Ich habe eine Lesung entworfen: 'Stimmen aus dem Off', die all den ungehörten Stimmen, dem ungehörten Schmerz einen Ausdruck geben soll. Lauter kleine literarische Splitter aus ganz verschiedenen Ich-Perspektiven, gelesen von vielen verschiedenen Menschen, begleitet von Improvisationsmusik. Dieses Vorhaben ruht derzeit, da die Widerstände, mit denen ich bei der Umsetzung des Projektes konfrontiert war, sehr heftig waren.

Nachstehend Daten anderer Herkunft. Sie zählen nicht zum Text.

-- ==== Sys2Proof/Laws/Exec.lean ====
section
/-!
SUPPORT. One inversion lemma per handler: everything it can do when it gives a next state.
-/
namespace Sys2Proof.Machine

theorem handleNop_next {i : Instr} {s t : State} (h : handleNop i s = .next t) : t = advance i s := by
  simpa [handleNop] using h.symm

/-- `LD`: the source is read after the advance; then a register or a byte of memory is written. -/
theorem handleLd_next {i : Instr} {dest src : Loc} {s t : State} (h : handleLd i dest src s = .next t) :
    ∃ v s1 s2, read8 (resolve i src (advance i s)).1 s1 = some v ∧ s1 = (resolve i src (advance i s)).2 ∧
      s2 = (resolve i dest s1).2 ∧
      ((∃ r, (resolve i dest s1).1 = .reg8 r ∧ t = s2.setReg8 r v) ∨
        (∃ a, (resolve i dest s1).1 = .byteAt a ∧ t = s2.writeByte a v)) := by
  obtain ⟨p, hp, hw⟩ := Option.bind_eq_some_iff.mp (finish_next.mp h)
  obtain ⟨hr, hs⟩ := fetch8_some hp
  exact ⟨p.1, p.2, (resolve i dest p.2).2, hs ▸ hr, hs, rfl, write8_cases hw⟩

/-- `LD16`: the source is read after the advance; then a pair or a word of memory is written. -/
theorem handleLd16_next {i : Instr} {dest src : Loc} {s t : State} (h : handleLd16 i dest src s = .next t) :
    ∃ v s1 s2, read16 (resolve i src (advance i s)).1 s1 = some v ∧ s1 = (resolve i src (advance i s)).2 ∧
      s2 = (resolve i dest s1).2 ∧
      ((∃ rr, (resolve i dest s1).1 = .reg16 rr ∧ t = s2.setPair rr v) ∨
        (∃ a, (resolve i dest s1).1 = .wordAt a ∧ t = s2.writeWord a v)) := by
  obtain ⟨p, hp, hw⟩ := Option.bind_eq_some_iff.mp (finish_next.mp h)
  obtain ⟨hr, hs⟩ := fetch16_some hp
  exact ⟨p.1, p.2, (resolve i dest p.2).2, hs ▸ hr, hs, rfl, write16_cases hw⟩

/-- `JP`: the target is read after the advance and taken where the condition holds. -/
theorem handleJp_next {i : Instr} {c : Cond} {target : Loc} {s t : State} (h : handleJp i c target s = .next t) :
    ∃ v s1, read16 (resolve i target (advance i s)).1 s1 = some v ∧ s1 = (resolve i target (advance i s)).2 ∧
      t = if condHolds c s1.f then s1.setPc v else s1 := by
  obtain ⟨p, hp, ht⟩ := Option.map_eq_some_iff.mp (finish_next.mp h)
  obtain ⟨hr, hs⟩ := fetch16_some hp
  exact ⟨p.1, p.2, hs ▸ hr, hs, ht.symm⟩

theorem modify8_some {i : Instr} {l : Loc} {value : Byte → Byte} {flags : Byte → Byte → Byte} {s t : State}
    (h : modify8 i l value flags s = some t) :
    ∃ old u, read8 (resolve i l s).1 (resolve i l s).2 = some old ∧
      ((∃ r, (resolve i l s).1 = .reg8 r ∧ u = (resolve i l s).2.setReg8 r (value old)) ∨
        (∃ a, (resolve i l s).1 = .byteAt a ∧ u = (resolve i l s).2.writeByte a (value old))) ∧
      t = u.setF (flags u.f old) := by
  obtain ⟨old, hr, hm⟩ := Option.bind_eq_some_iff.mp h
  obtain ⟨u, hw, ht⟩ := Option.map_eq_some_iff.mp hm
  exact ⟨old, u, hr, write8_cases hw, ht.symm⟩

theorem modify16_some {i : Instr} {l : Loc} {value : Word → Word} {s t : State} (h : modify16 i l value s = some t) :
    ∃ old, read16 (resolve i l s).1 (resolve i l s).2 = some old ∧
      ((∃ rr, (resolve i l s).1 = .reg16 rr ∧ t = (resolve i l s).2.setPair rr (value old)) ∨
        (∃ a, (resolve i l s).1 = .wordAt a ∧ t = (resolve i l s).2.writeWord a (value old))) := by
  obtain ⟨old, hr, hw⟩ := Option.bind_eq_some_iff.mp h
  exact ⟨old, hr, write16_cases hw⟩

theorem handleInc_next {i : Instr} {l : Loc} {s t : State} (h : handleInc i l s = .next t) :
    modify8 i l (· + 1) incFlags (advance i s) = some t := finish_next.mp h

theorem handleDec_next {i : Instr} {l : Loc} {s t : State} (h : handleDec i l s = .next t) :
    modify8 i l (· - 1) decFlags (advance i s) = some t := finish_next.mp h

theorem handleInc16_next {i : Instr} {l : Loc} {s t : State} (h : handleInc16 i l s = .next t) :
    modify16 i l (· + 1) (advance i s) = some t := finish_next.mp h

theorem handleDec16_next {i : Instr} {l : Loc} {s t : State} (h : handleDec16 i l s = .next t) :
    modify16 i l (· - 1) (advance i s) = some t := finish_next.mp h

/-- `XOR`: the source is read, then the destination; the destination and the flags are written. -/
theorem handleXor_next {i : Instr} {dest src : Loc} {s t : State} (h : handleXor i dest src s = .next t) :
    ∃ v d s1 s2 u, read8 (resolve i src (advance i s)).1 s1 = some v ∧ s1 = (resolve i src (advance i s)).2 ∧
      s2 = (resolve i dest s1).2 ∧ read8 (resolve i dest s1).1 s2 = some d ∧
      ((∃ r, (resolve i dest s1).1 = .reg8 r ∧ u = s2.setReg8 r (d ^^^ v)) ∨
        (∃ a, (resolve i dest s1).1 = .byteAt a ∧ u = s2.writeByte a (d ^^^ v))) ∧
      t = u.setF (xorFlags u.f (d ^^^ v)) := by
  obtain ⟨p, hp, hd⟩ := Option.bind_eq_some_iff.mp (finish_next.mp h)
  obtain ⟨hr, hs⟩ := fetch8_some hp
  obtain ⟨d, hrd, hm⟩ := Option.bind_eq_some_iff.mp hd
  obtain ⟨u, hw, ht⟩ := Option.map_eq_some_iff.mp hm
  exact ⟨p.1, d, p.2, _, u, hs ▸ hr, hs, rfl, hrd, write8_cases hw, ht.symm⟩

/-- `CPL` changes `A`, `pc` and, under `CPL_SETS_NH`, `F`. -/
theorem handleCpl_next {i : Instr} {s t : State} (h : handleCpl i s = .next t) :
    t = if s.cfg.cplSetsNH then ((advance i s).setReg8 .A (~~~s.a)).setF (cplFlags s.f)
      else (advance i s).setReg8 .A (~~~s.a) := by
  simpa [handleCpl] using h.symm

/-- `CCF` changes `F` and `pc`. -/
theorem handleCcf_next {i : Instr} {s t : State} (h : handleCcf i s = .next t) :
    t = (advance i s).setF (ccfFlags s.cfg s.f) := by
  simpa [handleCcf] using h.symm

end Sys2Proof.Machine
end

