/-- An instruction stands at an address: the bytes from there on are its encoding. -/
def StandsAt (m : Memory) (p : Word) (i : Instr) : Prop :=
  ∀ k (hk : k < (encode i).length), m.readByte (p + BitVec.ofNat 16 k) = (encode i)[k]

theorem StandsAt.opcode {m : Memory} {p : Word} {i : Instr} (h : StandsAt m p i) : m.readByte p = i.opcode := by
  obtain ⟨rest, he⟩ := encode_eq_cons i
  simpa [he] using h 0 (by simp [he])

/-- The fetch reads exactly the encoding of the instruction that stands at the address. -/
theorem standsAt_iff {m : Memory} {p : Word} {i : Instr} : StandsAt m p i ↔ rawBytes m p = encode i := by
  constructor
  · intro h
    have hlen : (opcodeEntry (m.readByte p)).format.length = (encode i).length := by
      rw [h.opcode, encode_length]
      rfl
    rw [rawBytes_eq_map, hlen]
    exact List.ext_getElem (by simp) fun k _ hk => by simpa using h k hk
  · intro h k hk
    simp [← h, rawBytes_eq_map]

/-- What stands at `pc` runs, and the `decode` accessor reports it. -/
theorem StandsAt.step {s : State} {i : Instr} (h : StandsAt s.mem s.pc i) :
    step s = exec i s ∧ s.decodeAt s.pc = i.decoded := by
  have hraw := standsAt_iff.mp h
  constructor
  · have hdecode : decode (rawBytes s.mem s.pc) = .ok (i, []) := by
      rw [hraw, ← decode_encode i [], List.append_nil]
    rw [Machine.step, hdecode]
  · rw [State.decodeAt, hraw, State.readByte, h.opcode]
    rfl

/-- Settles O1: the fetch reads the encoding that stands at `pc`, which decodes to its instruction; and what the fetch
decodes to is an instruction whose encoding stands there. -/
theorem stepRunsDecoded : Obligations.StepRunsDecoded := by
  intro s
  refine ⟨fun i h => StandsAt.step h, ?_⟩
  obtain ⟨imm8, imm16, hd⟩ := decode_rawBytes s.mem s.pc
  have hraw := encodeOfDecode _ _ _ hd
  rw [List.append_nil] at hraw
  exact ⟨_, standsAt_iff.mpr hraw.symm, hd⟩

end Sys2Proof.Machine
end

section
/-!
The one store of an instruction (40_step.md R149): memory changes at the store address or not at all, and which opcodes
have a store address.
-/
namespace Sys2Proof.Machine

/-! ### The Locations in memory -/

/-- The Locations whose place is in memory (40_step.md R134). -/
def inMemory : Loc → Bool
  | .indByte _ | .indC | .indHLInc | .indHLDec | .immIndByte8 | .immIndByte16 | .indWord _ | .immIndWord8
  | .immIndWord16 => true
  | .reg8 _ | .reg16 _ | .imm8 | .imm16 => false

theorem inMemory_of_address {i : Instr} {l : Loc} {s : State} (h : (resolve i l s).1.address ≠ none) :
    inMemory l = true := by
  cases l with
  | reg8 | reg16 => exact absurd rfl h
  | imm8 =>
    simp only [resolve, immByte] at h
    split at h <;> exact absurd rfl h
  | imm16 =>
    simp only [resolve, immWord] at h
    split at h <;> exact absurd rfl h
  | _ => rfl

/-- No row with 16-bit operands has one in memory (40_step.md R143). -/
theorem not_inMemory_of_mem_opcodeTable {e : Entry} (he : e ∈ opcodeTable) (hw : e.action.operandWidth = 16)
    {l : Loc} (hl : l ∈ e.operands) : inMemory l = false := by
  revert e l
  decide +kernel

/-- The first operand of a 16-bit instruction is not in memory. -/
theorem not_inMemory_of_operands {i : Instr} {a : Action} {l : Loc} {rest : List Loc} (ha : i.entry.action = a)
    (hw : a.operandWidth = 16) (ho : i.entry.operands = l :: rest) : inMemory l = false := by
  subst ha
  exact not_inMemory_of_mem_opcodeTable (opcodeEntry_mem i.opcode) hw (ho ▸ List.mem_cons_self ..)

/-! ### The store of a completing instruction -/

/-- Memory after a store to an address, if there is one. -/
def StoresAt (a? : Option Word) (s t : State) : Prop :=
  (a? = none ∧ t.mem = s.mem) ∨ ∃ a v, a? = some a ∧ t.mem = s.mem.writeByte a v

theorem Stored8.storesAt {p : Place} {v : Byte} {s t : State} (h : Stored8 p v s t) : StoresAt p.address s t := by
  obtain ⟨r, rfl, rfl⟩ | ⟨a, rfl, rfl⟩ := h
  · exact .inl ⟨rfl, State.setReg8_mem ..⟩
  · exact .inr ⟨a, v, rfl, rfl⟩

theorem Stored16.mem {i : Instr} {l : Loc} {v : Word} {s u t : State} (hl : inMemory l = false)
    (h : Stored16 (resolve i l s).1 v u t) : t.mem = u.mem := by
  obtain ⟨rr, -, rfl⟩ | ⟨a, hp, rfl⟩ := h
  · exact State.setPair_mem ..
  · have haddr : (resolve i l s).1.address ≠ none := by simp [hp, Place.address]
    simp [inMemory_of_address haddr] at hl

theorem storeAddress_of_two {i : Instr} {dest src : Loc} (ha : i.entry.action ∈ [.ld, .xor])
    (ho : i.entry.operands = [dest, src]) (s : State) :
    storeAddress i s = (resolve i dest (resolve i src (advance i s)).2).1.address := by
  simp only [List.mem_cons, List.not_mem_nil, or_false] at ha
  obtain ha | ha := ha <;> simp only [storeAddress, ha, ho]

theorem storeAddress_of_one {i : Instr} {l : Loc} (ha : i.entry.action ∈ [.inc, .dec])
    (ho : i.entry.operands = [l]) (s : State) : storeAddress i s = (resolve i l (advance i s)).1.address := by
  simp only [List.mem_cons, List.not_mem_nil, or_false] at ha
  obtain ha | ha := ha <;> simp only [storeAddress, ha, ho]

theorem storeAddress_of_other {i : Instr} (ha : i.entry.action ∉ [.ld, .xor, .inc, .dec]) (s : State) :
    storeAddress i s = none := by
  unfold storeAddress
  split <;> simp_all

theorem handleLd_storesAt {i : Instr} {dest src : Loc} {s t : State} (h : handleLd i dest src s = .next t) :
    StoresAt (resolve i dest (resolve i src (advance i s)).2).1.address s t := by
  obtain ⟨v, _, _, -, rfl, rfl, hw⟩ := handleLd_next h
  simpa [StoresAt] using Stored8.storesAt hw

theorem handleXor_storesAt {i : Instr} {dest src : Loc} {s t : State} (h : handleXor i dest src s = .next t) :
    StoresAt (resolve i dest (resolve i src (advance i s)).2).1.address s t := by
  obtain ⟨v, d, _, _, u, -, rfl, rfl, -, hw, rfl⟩ := handleXor_next h
  simpa [StoresAt] using Stored8.storesAt hw

theorem modify8_storesAt {i : Instr} {l : Loc} {value : Byte → Byte} {flags : Byte → Byte → Byte} {s t : State}
    (h : modify8 i l value flags s = some t) : StoresAt (resolve i l s).1.address s t := by
  obtain ⟨old, u, -, hw, rfl⟩ := modify8_some h
  simpa [StoresAt] using Stored8.storesAt hw

theorem handleLd16_mem {i : Instr} {dest src : Loc} {s t : State} (hd : inMemory dest = false)
    (h : handleLd16 i dest src s = .next t) : t.mem = s.mem := by
  obtain ⟨v, _, _, -, rfl, rfl, hw⟩ := handleLd16_next h
  simpa using Stored16.mem hd hw

theorem modify16_mem {i : Instr} {l : Loc} {value : Word → Word} {s t : State} (hl : inMemory l = false)
    (h : modify16 i l value s = some t) : t.mem = s.mem := by
  obtain ⟨old, -, hw⟩ := modify16_some h
  simpa using Stored16.mem hl hw

theorem handleJp_mem {i : Instr} {c : Cond} {target : Loc} {s t : State} (h : handleJp i c target s = .next t) :
    t.mem = s.mem := by
  obtain ⟨v, _, -, rfl, rfl⟩ := handleJp_next h
  split <;> simp

theorem handleCpl_mem {i : Instr} {s t : State} (h : handleCpl i s = .next t) : t.mem = s.mem := by
  rw [handleCpl_next h]
  split <;> simp

/-- A completing instruction stores one byte at its store address, or leaves memory itself. -/
theorem exec_storesAt {i : Instr} {s t : State} (h : exec i s = .next t) : StoresAt (storeAddress i s) s t := by
  have keep (ha : i.entry.action ∉ [.ld, .xor, .inc, .dec]) (hm : t.mem = s.mem) :
      StoresAt (storeAddress i s) s t := .inl ⟨storeAddress_of_other ha s, hm⟩
  cases exec_next h with
  | nop ha h => exact keep (by simp [ha]) (by simp [handleNop_next h])
  | ld dest src ha ho h => exact storeAddress_of_two (by simp [ha]) ho s ▸ handleLd_storesAt h
  | ld16 dest src ha ho h =>
    exact keep (by simp [ha]) (handleLd16_mem (not_inMemory_of_operands ha rfl ho) h)
  | jp c target ha h => exact keep (by simp [ha]) (handleJp_mem h)
  | cpl ha h => exact keep (by simp [ha]) (handleCpl_mem h)
  | ccf ha h => exact keep (by simp [ha]) (by simp [handleCcf_next h])
  | inc l ha ho h => exact storeAddress_of_one (by simp [ha]) ho s ▸ modify8_storesAt (handleInc_next h)
  | dec l ha ho h => exact storeAddress_of_one (by simp [ha]) ho s ▸ modify8_storesAt (handleDec_next h)
  | inc16 l ha ho h =>
    exact keep (by simp [ha])
      (modify16_mem (s := advance i s) (not_inMemory_of_operands ha rfl ho) (handleInc16_next h))
  | dec16 l ha ho h =>
    exact keep (by simp [ha])
      (modify16_mem (s := advance i s) (not_inMemory_of_operands ha rfl ho) (handleDec16_next h))
  | xor dest src ha ho h => exact storeAddress_of_two (by simp [ha]) ho s ▸ handleXor_storesAt h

Eine weitere Frage, die mich sehr beschäftigt, ist, wie man Orte und Plätze heilen kann, an denen grausame und brutale Dinge passiert sind. Jeder kennt das Phänomen, dass einen an bestimmten Orten ein bedrückendes und beklemmendes Gefühl anfällt. Manche kennen es, dass sie in bestimmten Häusern und Räumen schlimme Alpträume bekommen, mit denen man selbst nichts zu tun hat. Oder dass man andere Wahrnehmnungen hat, mit denen man nur schwer umgehen kann. Es ist bekannt, dass auf Straßen immer wieder an einer bestimmten Stelle schwere Unfälle passieren oder dass an bestimmten Orten Menschen gehäuft Suizid begehen. Gleichzeitig gibt es Orte, an denen wir von einer tiefen Ruhe erfüllt werden, an denen bereits viel Heilsames geschehen ist. So wie jeder Mensch seine Geschichte hat, die er in Körper und Seele gespeichert mit sich trägt, so hat auch jeder Ort eine Art Gedächtnis für alle Geschehnisse, die dort stattfanden.

 

So bin ich unterwegs mit vielen Fragen und doch immer derselben Frage: Was ist Heilung? Wie kann Heilung gelingen?
Denn jeder Schritt in Richtung Heilung bedeutet immer auch etwas mehr Frieden auf dieser Welt.